**** SOURCE DATA

-- ==== Sys2Proof/Machine/VerifyTime.lean ====
section
/-!
DEFINITION. Plan verification (R92), the checks that work in plan time or over memory: station free times and the order
of tally reads (0x000B), streams (0x000C), extents and permissions (0x0011), the channels' budget and refresh windows
(0x0012), bank clashes (0x0013), and what a step's firings may read and write (0x0019).
-/

namespace Sys2Proof.Machine

/-! ### Rates and places (R266 to R268, R357, R359) -/

/-- The banks of a slot (R356). -/
def CorePlan.slotBanks (c : CorePlan) (s k : Nat) : List Nat :=
  let r := c.slotRange s k
  ((List.range ((r.2 - r.1) / 64)).map (fun i => lsBank (r.1 + 64 * i))).dedup

/-! ### The timed work of a core -/

/-- One tile's use of a stream slot: the stream, the slot's number in order, whether the tile is written, the station and
the firing, for a timed firing the clk from which the slot is used and the clk from which it is full, or empty again, and the
clk over which its bytes move. -/
structure Use where
  stream : Nat
  pos : Nat
  write : Bool
  station : Nat
  idx : Nat
  start : Option Nat
  fin : Option Nat
  moves : Nat := 0
  deriving DecidableEq, Repr

/-- A read of a tally row, or the clk between which a firing's partials reach it. -/
structure TallyUse where
  read : Bool
  key : Nat
  idx : Nat
  lo : Nat
  hi : Nat
  deriving DecidableEq, Repr

/-- What a core's firings down to one of them do in plan time: when each station is free of its timed firings (none: not known
before the run), the clk after GRID's last row slot, the tiles' uses, the streams whose tiles the data number, the tally uses, and whether a
firing came too early. -/
structure Sched where
  free : SMap (Option Nat) := []
  gridNext : Option Nat := some 0
  uses : List Use := []
  open_ : List Nat := []
  tally : List TallyUse := []
  early : Bool := false
  deriving DecidableEq, Repr

/-- Tiles that a stream's writer, or its reader, has used so far. -/
def Sched.count (s : Sched) (stream : Nat) (write : Bool) : Nat :=
  (s.uses.filter (fun u => u.stream = stream ∧ u.write = write)).length

/-- A tile's use added. -/
def Sched.use (s : Sched) (r : Rec) (idx stream : Nat) (write : Bool) (start fin : Option Nat) (moves : Nat := 0) : Sched :=
  { s with uses := s.uses ++ [⟨stream, s.count stream write, write, r.station, idx, start, fin, moves⟩] }

/-- Uses of `n` tiles at times that the data, or the run, decide. -/
def Sched.useAny (s : Sched) (r : Rec) (idx stream : Nat) (write : Bool) (n : Nat) : Sched :=
  (List.range n).foldl (fun s _ => s.use r idx stream write none none) s

/-- The clk that the slots of a core's streams add, after the uses so far (R359). -/
def Sched.lags (s : Sched) (c : CorePlan) : Lags := fun wr st j => c.slotLag st (s.count st wr + j)
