-- ==== Sys2Proof/Certificates/Slice0/Obligations.lean ====
section
/-!
DEFINITION. The statements about the A960 for the provers. Each docstring names the rules that the statement formalises.
-/

open Sys2Proof Sys2Proof.Machine

/-! ### The queue and the whole machine -/

/-- A step is `exec` of the command at the front of the queue, on the state whose queue is the rest; with an empty
queue the block idles (the model's choice, log entry 2). -/
def Obligations.StepRunsFront : Prop :=
  (∀ (c : Instr) (rest : List Instr) (s : State),
    step { s with pending := c :: rest } = exec c { s with pending := rest }) ∧
  ∀ s : State, s.pending = [] → step s = .next s

/-- No command touches the queue of commands that wait behind it. -/
def Obligations.QueueUntouched : Prop :=
  ∀ (c : Instr) (s t : State), exec c s = .next t → t.pending = s.pending

/-- Whatever step the module takes, from whatever state: once SEALED it stays SEALED (R1037), and MIN_SVN never goes
lower (R1015). -/
def Obligations.SealAndSvnStay : Prop := ∀ s t : State, step s = .next t → State.Guards s t

/-- Whatever step the module takes, OWNER_REQUIRE stands at 1 only beside an installed key, and the installed keys
keep nonzero, different identifiers and lie on the curve (R1026, R1029). -/
def Obligations.OwnerKeysKept : Prop := ∀ s t : State, s.sec.KeysOk → step s = .next t → t.sec.KeysOk

/-- The registers whose reset values the manual gives read so right after reset: DEV_ID, DEV_STATE in BOOT,
DEV_CAPACITY with CLASS 128, CAD_CONFIG, CAD_STATUS, MEM_SPLIT with X 40, REL_CONFIG, FAB_STATUS, UPL_CONFIG and
SEC_STATUS's fields. At reset the owner keys obey what OWNER_KEY keeps. -/
def Obligations.ResetState : Prop :=
  (let r (o : Nat) : W64 := State.reset.readReg o
   r 0x0000 = 0x2A960 ∧ r 0x0008 = 0x1 ∧ bits (r 0x0010) 7 0 = 128 ∧ r 0x0018 = 0 ∧ r 0x0020 = 0 ∧
   bits (r 0x0410) 23 0 = 7200 ∧ bits (r 0x0410) 39 24 = 256 ∧ bits (r 0x0410) 46 40 = 16 ∧ r 0x0418 = 0 ∧
   bits (r 0x0800) 6 0 = 40 ∧ bits (r 0x1C08) 3 0 = 3 ∧ bits (r 0x1C08) 4 4 = 1 ∧ bits (r 0x1C08) 15 8 = 24 ∧
   bits (r 0x1000) 1 0 = 0 ∧ bits (r 0x1040) 15 0 = 0x9C4A ∧ bits (r 0x1040) 20 20 = 1) ∧
  (State.reset.sec.KeysOk)

/-- A packet decodes to the command whose packet it is: every parameter at its offset and width, for every driver
command (R852, R854, R866). -/
def Obligations.PacketRoundTrip : Prop :=
  ∀ (i : Instr) (flags target tag : Nat) (pk : List Byte), i.wf = true → encodePacket i flags target tag = some pk →
    pk.length = 64 ∧ decodePacket i.ring pk i.beside = some i
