-- ==== Sys2Proof/Laws/Memory.lean ====
section
/-!
SUPPORT. What the operations over sparse tables and byte memories do: reading after writing, the canonical form, and the
byte order.
-/

namespace Sys2Proof.Machine

/-! ### Lookups in filtered lists -/

theorem lookup_cons_ne {α : Type} (l : List (Nat × α)) (v : α) {k a : Nat} (h : k ≠ a) :
    ((a, v) :: l).lookup k = l.lookup k := by
  have : (k == a) = false := by simpa using h
  simp [List.lookup_cons, this]

theorem lookup_filter_pos {α : Type} (l : List (Nat × α)) (p : Nat → Bool) (k : Nat) (h : p k = true) :
    (l.filter (fun x => p x.1)).lookup k = l.lookup k := by
  induction l with
  | nil => rfl
  | cons x xs ih =>
    obtain ⟨a, v⟩ := x
    by_cases hk : k = a
    · subst hk; simp [h]
    · cases hp : p a <;> simp [hp, lookup_cons_ne _ _ hk, ih]

theorem lookup_filter_neg {α : Type} (l : List (Nat × α)) (p : Nat → Bool) (k : Nat) (h : p k = false) :
    (l.filter (fun x => p x.1)).lookup k = none := by
  induction l with
  | nil => rfl
  | cons x xs ih =>
    obtain ⟨a, v⟩ := x
    by_cases hk : k = a
    · subst hk; simp [h, ih]
    · cases hp : p a <;> simp [hp, lookup_cons_ne _ _ hk, ih]

theorem lookup_append {α : Type} (l m : List (Nat × α)) (k : Nat) :
    (l ++ m).lookup k = (l.lookup k).or (m.lookup k) := by
  induction l with
  | nil => simp
  | cons x xs ih =>
    obtain ⟨a, v⟩ := x
    by_cases hk : k = a
    · subst hk; simp
    · simp [lookup_cons_ne _ _ hk, ih]

/-! ### Sparse tables -/

/-- Reading a table after a write: the value written at its key, what stood there at any other key. -/
theorem mget_mset {α : Type} [DecidableEq α] (m : SMap α) (d v : α) (k j : Nat) :
    mget (mset m d k v) d j = if j = k then v else mget m d j := by
  unfold mget mset
  rw [lookup_append, lookup_append]
  have f1 := lookup_filter_pos m (fun x => decide (x < k)) j
  have f2 := lookup_filter_neg m (fun x => decide (x < k)) j
  have g1 := lookup_filter_pos m (fun x => decide (k < x)) j
  have g2 := lookup_filter_neg m (fun x => decide (k < x)) j
  rcases lt_trichotomy j k with h | h | h
  · rw [f1 (by simpa using h), g2 (by simpa using Nat.le_of_lt h)]
    have hne : j ≠ k := Nat.ne_of_lt h
    split <;> cases hm : List.lookup j m <;> simp [lookup_cons_ne _ _ hne]
  · subst h
    rw [f2 (by simp), g2 (by simp)]
    by_cases hv : v = d <;> simp [hv]
  · have hle : ¬ j < k := by omega
    rw [f2 (by simpa using hle), g1 (by simpa using h)]
    have hne : j ≠ k := Nat.ne_of_gt h
    split <;> simp [lookup_cons_ne _ _ hne]

@[simp] theorem mget_mset_same {α : Type} [DecidableEq α] (m : SMap α) (d v : α) (k : Nat) :
    mget (mset m d k v) d k = v := by simp [mget_mset]

@[simp] theorem mget_mmod_same {α : Type} [DecidableEq α] (m : SMap α) (d : α) (k : Nat) (f : α → α) :
    mget (mmod m d k f) d k = f (mget m d k) := by simp [mmod]

theorem mget_mset_ne {α : Type} [DecidableEq α] (m : SMap α) (d v : α) {k j : Nat} (h : j ≠ k) :
    mget (mset m d k v) d j = mget m d j := by simp [mget_mset, h]

theorem mget_mmod_ne {α : Type} [DecidableEq α] (m : SMap α) (d : α) (f : α → α) {k j : Nat} (h : j ≠ k) :
    mget (mmod m d k f) d j = mget m d j := by simp [mmod, mget_mset, h]

/-! ### Byte order (R4) -/

theorem leNat_toLE (n v : Nat) : leNat (toLE n v) = v % 256 ^ n := by
  induction n generalizing v with
  | zero => simp [toLE, leNat, Nat.mod_one]
  | succ n ih =>
    simp only [toLE, leNat, ih, BitVec.toNat_ofNat]
    have e : (256 : Nat) ^ (n + 1) = 256 * 256 ^ n := by rw [Nat.pow_succ, Nat.mul_comm]
    rw [e, Nat.mod_mul]

@[simp] theorem length_toLE (n v : Nat) : (toLE n v).length = n := by
  induction n generalizing v with
  | zero => rfl
  | succ n ih => simp [toLE, ih]

@[simp] theorem length_zeros (n : Nat) : (zeros n).length = n := by simp [zeros]

@[simp] theorem length_fit (n : Nat) (bs : List Byte) : (fit n bs).length = n := by
  simp [fit]; omega

theorem leNat_append (a b : List Byte) : leNat (a ++ b) = leNat a + 256 ^ a.length * leNat b := by
  induction a with
  | nil => simp [leNat]
  | cons x xs ih => simp only [List.cons_append, leNat, ih, List.length_cons, Nat.pow_succ]; ring

/-- A field read back from the front of a record that was put together from fields. -/
theorem leAt_front (n v : Nat) (rest : List Byte) (h : v < 256 ^ n) : leAt (toLE n v ++ rest) 0 n = v := by
  simp only [leAt, List.drop_zero]
  rw [List.take_append_of_le_length (by simp), List.take_of_length_le (by simp), leNat_toLE, Nat.mod_eq_of_lt h]

/-- A field read back from behind another. -/
theorem leAt_skip (a rest : List Byte) (o n : Nat) (h : a.length ≤ o) :
    leAt (a ++ rest) o n = leAt rest (o - a.length) n := by
  have : (a ++ rest).drop o = rest.drop (o - a.length) := by
    rw [List.drop_append, List.drop_eq_nil_of_le h, List.nil_append]
  simp [leAt, this]

/-! ### Byte memories -/

/-- Two memories with the same holes read unlisted addresses alike. -/
@[simp] theorem Memory.write_unlisted (m : Memory) (a : Nat) (bs : List Byte) (x : Nat) :
    (m.write a bs).unlisted x = m.unlisted x := rfl

theorem number_lookup (a : Nat) (bs : List Byte) (x : Nat) :
    (number a bs).lookup x = if a ≤ x then bs[x - a]? else none := by
  induction bs generalizing a with
  | nil => simp [number]
  | cons b bs ih =>
    by_cases h : x = a
    · subst h; simp [number]
    · simp only [number]
      rw [lookup_cons_ne _ _ h, ih]
      by_cases hl : a ≤ x
      · have e : x - a = (x - (a + 1)) + 1 := by omega
        have hl' : a + 1 ≤ x := by omega
        simp [hl, hl', e]
      · have hl' : ¬ a + 1 ≤ x := by omega
        simp [hl, hl']

theorem number_keys (a : Nat) (bs : List Byte) : ∀ c ∈ number a bs, a ≤ c.1 ∧ c.1 < a + bs.length := by
  induction bs generalizing a with
  | nil => simp [number]
  | cons b bs ih =>
    intro c hc
    simp only [number, List.mem_cons] at hc
    rcases hc with rfl | hc
    · simp
    · have := ih (a + 1) c hc
      simp only [List.length_cons]; omega

theorem number_sorted (a : Nat) (bs : List Byte) : (number a bs).Pairwise (fun x y => x.1 < y.1) := by
  induction bs generalizing a with
  | nil => simp [number]
  | cons b bs ih =>
    simp only [number, List.pairwise_cons]
    exact ⟨fun c hc => by have := number_keys (a + 1) bs c hc; simp; omega, ih (a + 1)⟩

/-- The lookup among the cells of stored bytes that differ from what an unlisted address reads as. -/
theorem number_filter_lookup (a : Nat) (bs : List Byte) (u : Nat → Byte) (x : Nat) :
    (((number a bs).filter (fun c => decide (c.2 ≠ u c.1))).lookup x).getD (u x) =
      if a ≤ x then (bs[x - a]?).getD (u x) else u x := by
  induction bs generalizing a with
  | nil => simp [number]
  | cons b bs ih =>
    by_cases h : x = a
    · subst h
      by_cases hb : b = u x
      · have hn : ((number (x + 1) bs).filter (fun c => decide (c.2 ≠ u c.1))).lookup x = none := by
          rw [List.lookup_eq_none_iff]
          intro c hc
          have := number_keys (x + 1) bs c (List.mem_of_mem_filter hc)
          simp; omega
        have hf : (number x (b :: bs)).filter (fun c => decide (c.2 ≠ u c.1)) =
            (number (x + 1) bs).filter (fun c => decide (c.2 ≠ u c.1)) := by simp [number, hb]
        rw [hf, hn]; simp [hb]
      · simp [number, hb]
    · have step : (((number a (b :: bs)).filter (fun c => decide (c.2 ≠ u c.1))).lookup x) =
          (((number (a + 1) bs).filter (fun c => decide (c.2 ≠ u c.1))).lookup x) := by
        by_cases hb : b = u a <;> simp [number, hb, lookup_cons_ne _ _ h]
      rw [step, ih]
      by_cases hl : a ≤ x
      · have e : x - a = (x - (a + 1)) + 1 := by omega
        have hl' : a + 1 ≤ x := by omega
        simp [hl, hl', e]
      · have hl' : ¬ a + 1 ≤ x := by omega
        simp [hl, hl']

/-- A byte read after a store: the byte stored there, or what stood there before. -/
theorem Memory.read_write (m : Memory) (a : Nat) (bs : List Byte) (x : Nat) :
    (m.write a bs).read x = if a ≤ x ∧ x < a + bs.length then (bs[x - a]?).getD 0 else m.read x := by
  have f1 := lookup_filter_pos m.cells (fun y => decide (y < a)) x
  have f2 := lookup_filter_neg m.cells (fun y => decide (y < a)) x
  have g1 := lookup_filter_pos m.cells (fun y => decide (a + bs.length ≤ y)) x
  have g2 := lookup_filter_neg m.cells (fun y => decide (a + bs.length ≤ y)) x
  have nf := number_filter_lookup a bs m.unlisted x
  have nk : (¬ (a ≤ x ∧ x < a + bs.length)) →
      ((number a bs).filter (fun c => decide (c.2 ≠ m.unlisted c.1))).lookup x = none := by
    intro h
    rw [List.lookup_eq_none_iff]
    intro c hc
    have := number_keys a bs c (List.mem_of_mem_filter hc)
    simp; omega
  unfold Memory.read
  rw [Memory.write_unlisted]
  simp only [Memory.write]
  rw [lookup_append, lookup_append]
  rcases Nat.lt_or_ge x a with h | h
  · rw [f1 (by simpa using h), nk (by omega), g2 (by simp; omega)]
    have : ¬ (a ≤ x ∧ x < a + bs.length) := by omega
    simp [this]
  · rw [f2 (by simpa using h)]
    by_cases hx : x < a + bs.length
    · rw [g2 (by simpa using hx)]
      have hi : x - a < bs.length := by omega
      simp only [Option.none_or, Option.or_none]
      rw [nf]
      simp [h, hx, hi]
    · rw [nk (by omega), g1 (by simp; omega)]
      have : ¬ (a ≤ x ∧ x < a + bs.length) := by omega
      simp [this]

/-- A store leaves every byte outside the stored ones as it was. -/
theorem Memory.read_write_out (m : Memory) (a : Nat) (bs : List Byte) (x : Nat) (h : x < a ∨ a + bs.length ≤ x) :
    (m.write a bs).read x = m.read x := by
  rw [Memory.read_write, if_neg (by omega)]

theorem Memory.readN_length (m : Memory) (a n : Nat) : (m.readN a n).length = n := by
  induction n generalizing a with
  | zero => rfl
  | succ n ih => simp [Memory.readN, ih]

theorem Memory.readN_get (m : Memory) (a n i : Nat) (h : i < n) : (m.readN a n)[i]? = some (m.read (a + i)) := by
  induction n generalizing a i with
  | zero => omega
  | succ n ih =>
    cases i with
    | zero => simp [Memory.readN]
    | succ i =>
      have := ih (a + 1) i (by omega)
      simp only [Memory.readN, List.getElem?_cons_succ, this]
      congr 2; omega

/-- Reading the bytes just stored gives them back. -/
theorem Memory.readN_write (m : Memory) (a : Nat) (bs : List Byte) : (m.write a bs).readN a bs.length = bs := by
  apply List.ext_getElem?
  intro i
  by_cases h : i < bs.length
  · rw [Memory.readN_get _ _ _ _ h, Memory.read_write]
    have h1 : a ≤ a + i ∧ a + i < a + bs.length := by omega
    rw [if_pos h1]
    have h2 : a + i - a = i := by omega
    rw [h2, List.getElem?_eq_getElem h]; rfl
  · rw [List.getElem?_eq_none (by rw [Memory.readN_length]; omega), List.getElem?_eq_none (by omega)]

/-- A store keeps the canonical form. -/
theorem Memory.wf_write (m : Memory) (a : Nat) (bs : List Byte) (h : m.wf) : (m.write a bs).wf := by
  obtain ⟨hs, hu⟩ := h
  refine ⟨?_, ?_⟩
  · simp only [Memory.write]
    rw [List.append_assoc, List.pairwise_append, List.pairwise_append]
    refine ⟨hs.filter _, ⟨(number_sorted a bs).filter _, hs.filter _, ?_⟩, ?_⟩
    · intro x hx y hy
      have := number_keys a bs x (List.mem_of_mem_filter hx)
      have hy' := (List.mem_filter.mp hy).2
      simp at hy'; omega
    · intro x hx y hy
      have hx' := (List.mem_filter.mp hx).2
      simp at hx'
      rcases List.mem_append.mp hy with hy | hy
      · have := number_keys a bs y (List.mem_of_mem_filter hy); omega
      · have hy' := (List.mem_filter.mp hy).2
        simp at hy'; omega
  · intro c hc
    rw [Memory.write_unlisted]
    simp only [Memory.write, List.mem_append] at hc
    rcases hc with (hc | hc) | hc
    · exact hu c (List.mem_of_mem_filter hc)
    · simpa using (List.mem_filter.mp hc).2
    · exact hu c (List.mem_of_mem_filter hc)

/-- Making a range undefined keeps the canonical form. -/
theorem Memory.wf_undef (m : Memory) (lo hi draw : Nat) (h : m.wf) : (m.undef lo hi draw).wf := by
  obtain ⟨hs, hu⟩ := h
  refine ⟨?_, ?_⟩
  · simp only [Memory.undef]
    rw [List.pairwise_append]
    refine ⟨hs.filter _, hs.filter _, ?_⟩
    intro x hx y hy
    have hx' := (List.mem_filter.mp hx).2
    have hy' := (List.mem_filter.mp hy).2
    simp at hx' hy'; omega
  · intro c hc
    have out : ¬ (lo ≤ c.1 ∧ c.1 < hi) ∧ c ∈ m.cells := by
      simp only [Memory.undef, List.mem_append, List.mem_filter] at hc
      rcases hc with hc | hc
      · refine ⟨?_, hc.1⟩
        have := hc.2; simp at this; omega
      · refine ⟨?_, hc.1⟩
        have := hc.2; simp at this; omega
    have e : (m.undef lo hi draw).unlisted c.1 = m.unlisted c.1 := by
      simp [Memory.undef, Memory.unlisted, holeByte, out.1]
    rw [e]; exact hu c out.2

/-- An empty memory is in its canonical form. -/
theorem Memory.wf_empty : ({} : Memory).wf := by simp [Memory.wf]

end Sys2Proof.Machine
end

********

▶ **ABOUT THIS EXERCISE**:
Your response should be made up of the lines in the data that contain the word "count".

▶ **THE ANSWER**:
def Sched.count (s : Sched) (stream : Nat) (write : Bool) : Nat :=
  { s with uses := s.uses ++ [⟨stream, s.count stream write, write, r.station, idx, start, fin, moves⟩] }
def Sched.lags (s : Sched) (c : CorePlan) : Lags := fun wr st j => c.slotLag st (s.count st wr + j)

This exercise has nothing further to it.